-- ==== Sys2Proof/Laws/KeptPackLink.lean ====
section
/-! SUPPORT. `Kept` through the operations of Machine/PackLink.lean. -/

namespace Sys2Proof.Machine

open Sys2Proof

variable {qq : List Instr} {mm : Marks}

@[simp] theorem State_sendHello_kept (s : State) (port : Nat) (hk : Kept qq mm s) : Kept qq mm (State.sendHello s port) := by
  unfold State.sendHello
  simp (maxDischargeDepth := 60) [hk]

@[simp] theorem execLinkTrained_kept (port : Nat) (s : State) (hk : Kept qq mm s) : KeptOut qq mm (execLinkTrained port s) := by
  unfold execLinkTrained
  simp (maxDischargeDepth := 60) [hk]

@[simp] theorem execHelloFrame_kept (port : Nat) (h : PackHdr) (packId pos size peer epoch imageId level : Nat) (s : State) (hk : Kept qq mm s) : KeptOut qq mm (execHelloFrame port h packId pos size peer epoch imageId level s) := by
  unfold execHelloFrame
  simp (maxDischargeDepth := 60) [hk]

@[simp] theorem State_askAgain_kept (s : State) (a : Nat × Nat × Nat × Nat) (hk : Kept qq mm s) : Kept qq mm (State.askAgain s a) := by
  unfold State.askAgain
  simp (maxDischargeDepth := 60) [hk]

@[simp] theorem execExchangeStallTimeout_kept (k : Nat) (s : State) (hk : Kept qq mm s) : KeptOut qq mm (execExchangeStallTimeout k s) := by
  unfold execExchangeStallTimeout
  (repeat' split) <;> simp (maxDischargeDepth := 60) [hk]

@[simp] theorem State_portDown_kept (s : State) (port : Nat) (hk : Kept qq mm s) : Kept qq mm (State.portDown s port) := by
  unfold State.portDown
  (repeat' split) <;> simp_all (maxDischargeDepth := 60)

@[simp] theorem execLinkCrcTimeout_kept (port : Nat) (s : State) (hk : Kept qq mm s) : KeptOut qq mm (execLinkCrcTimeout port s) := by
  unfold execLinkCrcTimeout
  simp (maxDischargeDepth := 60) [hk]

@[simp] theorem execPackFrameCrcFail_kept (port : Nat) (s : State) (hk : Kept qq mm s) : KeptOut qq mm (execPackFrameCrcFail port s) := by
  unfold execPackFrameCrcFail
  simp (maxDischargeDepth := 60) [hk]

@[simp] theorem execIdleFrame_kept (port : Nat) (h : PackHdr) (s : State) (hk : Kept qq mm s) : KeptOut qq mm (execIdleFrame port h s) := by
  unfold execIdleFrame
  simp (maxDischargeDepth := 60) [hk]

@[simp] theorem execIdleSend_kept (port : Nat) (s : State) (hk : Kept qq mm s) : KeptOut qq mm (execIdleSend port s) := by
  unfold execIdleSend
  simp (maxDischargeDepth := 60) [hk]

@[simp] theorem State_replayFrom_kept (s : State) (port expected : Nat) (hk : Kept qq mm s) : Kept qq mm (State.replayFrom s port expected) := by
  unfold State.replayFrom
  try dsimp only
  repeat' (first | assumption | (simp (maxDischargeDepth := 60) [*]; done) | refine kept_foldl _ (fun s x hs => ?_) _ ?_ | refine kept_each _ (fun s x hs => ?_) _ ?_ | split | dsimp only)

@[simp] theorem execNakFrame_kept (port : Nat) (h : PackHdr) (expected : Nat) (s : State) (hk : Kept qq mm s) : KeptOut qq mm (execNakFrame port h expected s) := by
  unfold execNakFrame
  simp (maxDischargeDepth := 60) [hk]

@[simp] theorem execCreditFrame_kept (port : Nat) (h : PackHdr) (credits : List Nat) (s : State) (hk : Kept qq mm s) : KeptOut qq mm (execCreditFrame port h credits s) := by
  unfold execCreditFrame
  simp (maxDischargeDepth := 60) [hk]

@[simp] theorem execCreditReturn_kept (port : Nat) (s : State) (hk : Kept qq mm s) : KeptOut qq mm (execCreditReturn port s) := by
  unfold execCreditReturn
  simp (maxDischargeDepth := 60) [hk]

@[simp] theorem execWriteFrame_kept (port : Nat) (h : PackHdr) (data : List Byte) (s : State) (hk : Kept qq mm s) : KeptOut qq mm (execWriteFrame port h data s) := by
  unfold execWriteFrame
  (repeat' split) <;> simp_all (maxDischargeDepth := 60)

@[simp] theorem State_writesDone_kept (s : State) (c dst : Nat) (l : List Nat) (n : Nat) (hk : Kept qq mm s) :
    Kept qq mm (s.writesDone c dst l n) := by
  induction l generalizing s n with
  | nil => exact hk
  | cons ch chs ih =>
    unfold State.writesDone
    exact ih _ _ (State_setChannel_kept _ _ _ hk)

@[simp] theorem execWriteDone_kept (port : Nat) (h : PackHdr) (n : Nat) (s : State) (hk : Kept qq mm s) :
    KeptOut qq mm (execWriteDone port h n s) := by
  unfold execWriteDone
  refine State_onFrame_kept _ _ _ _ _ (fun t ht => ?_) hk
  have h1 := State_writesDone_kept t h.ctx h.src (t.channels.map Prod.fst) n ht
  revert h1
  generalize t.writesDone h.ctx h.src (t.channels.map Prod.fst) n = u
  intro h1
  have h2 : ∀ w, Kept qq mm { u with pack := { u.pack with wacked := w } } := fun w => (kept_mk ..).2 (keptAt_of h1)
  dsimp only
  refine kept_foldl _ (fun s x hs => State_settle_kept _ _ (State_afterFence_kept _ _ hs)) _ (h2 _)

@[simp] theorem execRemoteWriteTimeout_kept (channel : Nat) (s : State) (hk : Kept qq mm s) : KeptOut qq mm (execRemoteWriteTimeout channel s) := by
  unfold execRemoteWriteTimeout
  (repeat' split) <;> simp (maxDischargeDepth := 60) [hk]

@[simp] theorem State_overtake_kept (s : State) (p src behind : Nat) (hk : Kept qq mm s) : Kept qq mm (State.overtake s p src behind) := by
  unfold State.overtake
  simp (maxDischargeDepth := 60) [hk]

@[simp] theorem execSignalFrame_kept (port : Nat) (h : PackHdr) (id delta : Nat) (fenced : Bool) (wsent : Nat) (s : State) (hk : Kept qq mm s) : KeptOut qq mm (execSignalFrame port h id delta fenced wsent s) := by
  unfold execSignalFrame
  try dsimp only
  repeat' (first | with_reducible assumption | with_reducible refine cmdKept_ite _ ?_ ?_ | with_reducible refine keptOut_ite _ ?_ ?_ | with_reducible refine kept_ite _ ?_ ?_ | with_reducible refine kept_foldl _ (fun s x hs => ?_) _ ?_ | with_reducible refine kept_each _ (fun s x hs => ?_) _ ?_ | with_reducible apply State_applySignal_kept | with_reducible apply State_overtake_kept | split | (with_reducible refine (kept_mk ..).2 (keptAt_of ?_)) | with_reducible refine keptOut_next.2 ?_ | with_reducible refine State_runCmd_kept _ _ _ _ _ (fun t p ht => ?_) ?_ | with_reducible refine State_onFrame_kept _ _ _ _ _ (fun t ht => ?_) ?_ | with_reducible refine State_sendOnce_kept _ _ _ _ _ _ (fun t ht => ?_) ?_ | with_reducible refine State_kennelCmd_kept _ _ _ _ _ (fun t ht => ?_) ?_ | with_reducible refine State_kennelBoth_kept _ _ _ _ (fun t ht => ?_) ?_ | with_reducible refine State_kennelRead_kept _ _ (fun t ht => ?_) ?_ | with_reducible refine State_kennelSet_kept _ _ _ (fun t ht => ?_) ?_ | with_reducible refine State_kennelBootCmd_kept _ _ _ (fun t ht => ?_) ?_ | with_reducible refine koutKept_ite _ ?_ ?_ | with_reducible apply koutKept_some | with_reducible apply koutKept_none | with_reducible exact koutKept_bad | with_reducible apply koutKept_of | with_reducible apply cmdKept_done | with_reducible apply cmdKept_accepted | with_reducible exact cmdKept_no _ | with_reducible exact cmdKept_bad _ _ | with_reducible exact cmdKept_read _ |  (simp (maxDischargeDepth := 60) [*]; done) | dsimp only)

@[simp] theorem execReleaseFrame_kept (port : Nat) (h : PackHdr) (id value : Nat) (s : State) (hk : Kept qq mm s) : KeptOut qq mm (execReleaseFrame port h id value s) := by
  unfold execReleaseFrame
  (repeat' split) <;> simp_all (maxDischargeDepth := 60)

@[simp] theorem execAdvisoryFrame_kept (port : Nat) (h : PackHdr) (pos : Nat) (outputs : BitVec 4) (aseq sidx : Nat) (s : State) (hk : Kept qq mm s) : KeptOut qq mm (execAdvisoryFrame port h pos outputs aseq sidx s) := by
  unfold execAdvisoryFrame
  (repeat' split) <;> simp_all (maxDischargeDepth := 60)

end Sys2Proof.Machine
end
◆ ◆ ◆ ◆
** Problem **
Taking the entries above, write out exactly each line from the one holding "unfold execPackFrameCrcFail" to the one holding "exact ih _ _", both included, and stop there.

** Exercise response **
  unfold execPackFrameCrcFail
  simp (maxDischargeDepth := 60) [hk]

@[simp] theorem execIdleFrame_kept (port : Nat) (h : PackHdr) (s : State) (hk : Kept qq mm s) : KeptOut qq mm (execIdleFrame port h s) := by
  unfold execIdleFrame
  simp (maxDischargeDepth := 60) [hk]

@[simp] theorem execIdleSend_kept (port : Nat) (s : State) (hk : Kept qq mm s) : KeptOut qq mm (execIdleSend port s) := by
  unfold execIdleSend
  simp (maxDischargeDepth := 60) [hk]

@[simp] theorem State_replayFrom_kept (s : State) (port expected : Nat) (hk : Kept qq mm s) : Kept qq mm (State.replayFrom s port expected) := by
  unfold State.replayFrom
  try dsimp only
  repeat' (first | assumption | (simp (maxDischargeDepth := 60) [*]; done) | refine kept_foldl _ (fun s x hs => ?_) _ ?_ | refine kept_each _ (fun s x hs => ?_) _ ?_ | split | dsimp only)

@[simp] theorem execNakFrame_kept (port : Nat) (h : PackHdr) (expected : Nat) (s : State) (hk : Kept qq mm s) : KeptOut qq mm (execNakFrame port h expected s) := by
  unfold execNakFrame
  simp (maxDischargeDepth := 60) [hk]

@[simp] theorem execCreditFrame_kept (port : Nat) (h : PackHdr) (credits : List Nat) (s : State) (hk : Kept qq mm s) : KeptOut qq mm (execCreditFrame port h credits s) := by
  unfold execCreditFrame
  simp (maxDischargeDepth := 60) [hk]

@[simp] theorem execCreditReturn_kept (port : Nat) (s : State) (hk : Kept qq mm s) : KeptOut qq mm (execCreditReturn port s) := by
  unfold execCreditReturn
  simp (maxDischargeDepth := 60) [hk]

@[simp] theorem execWriteFrame_kept (port : Nat) (h : PackHdr) (data : List Byte) (s : State) (hk : Kept qq mm s) : KeptOut qq mm (execWriteFrame port h data s) := by
  unfold execWriteFrame
  (repeat' split) <;> simp_all (maxDischargeDepth := 60)

@[simp] theorem State_writesDone_kept (s : State) (c dst : Nat) (l : List Nat) (n : Nat) (hk : Kept qq mm s) :
    Kept qq mm (s.writesDone c dst l n) := by
  induction l generalizing s n with
  | nil => exact hk
  | cons ch chs ih =>
    unfold State.writesDone
    exact ih _ _ (State_setChannel_kept _ _ _ hk)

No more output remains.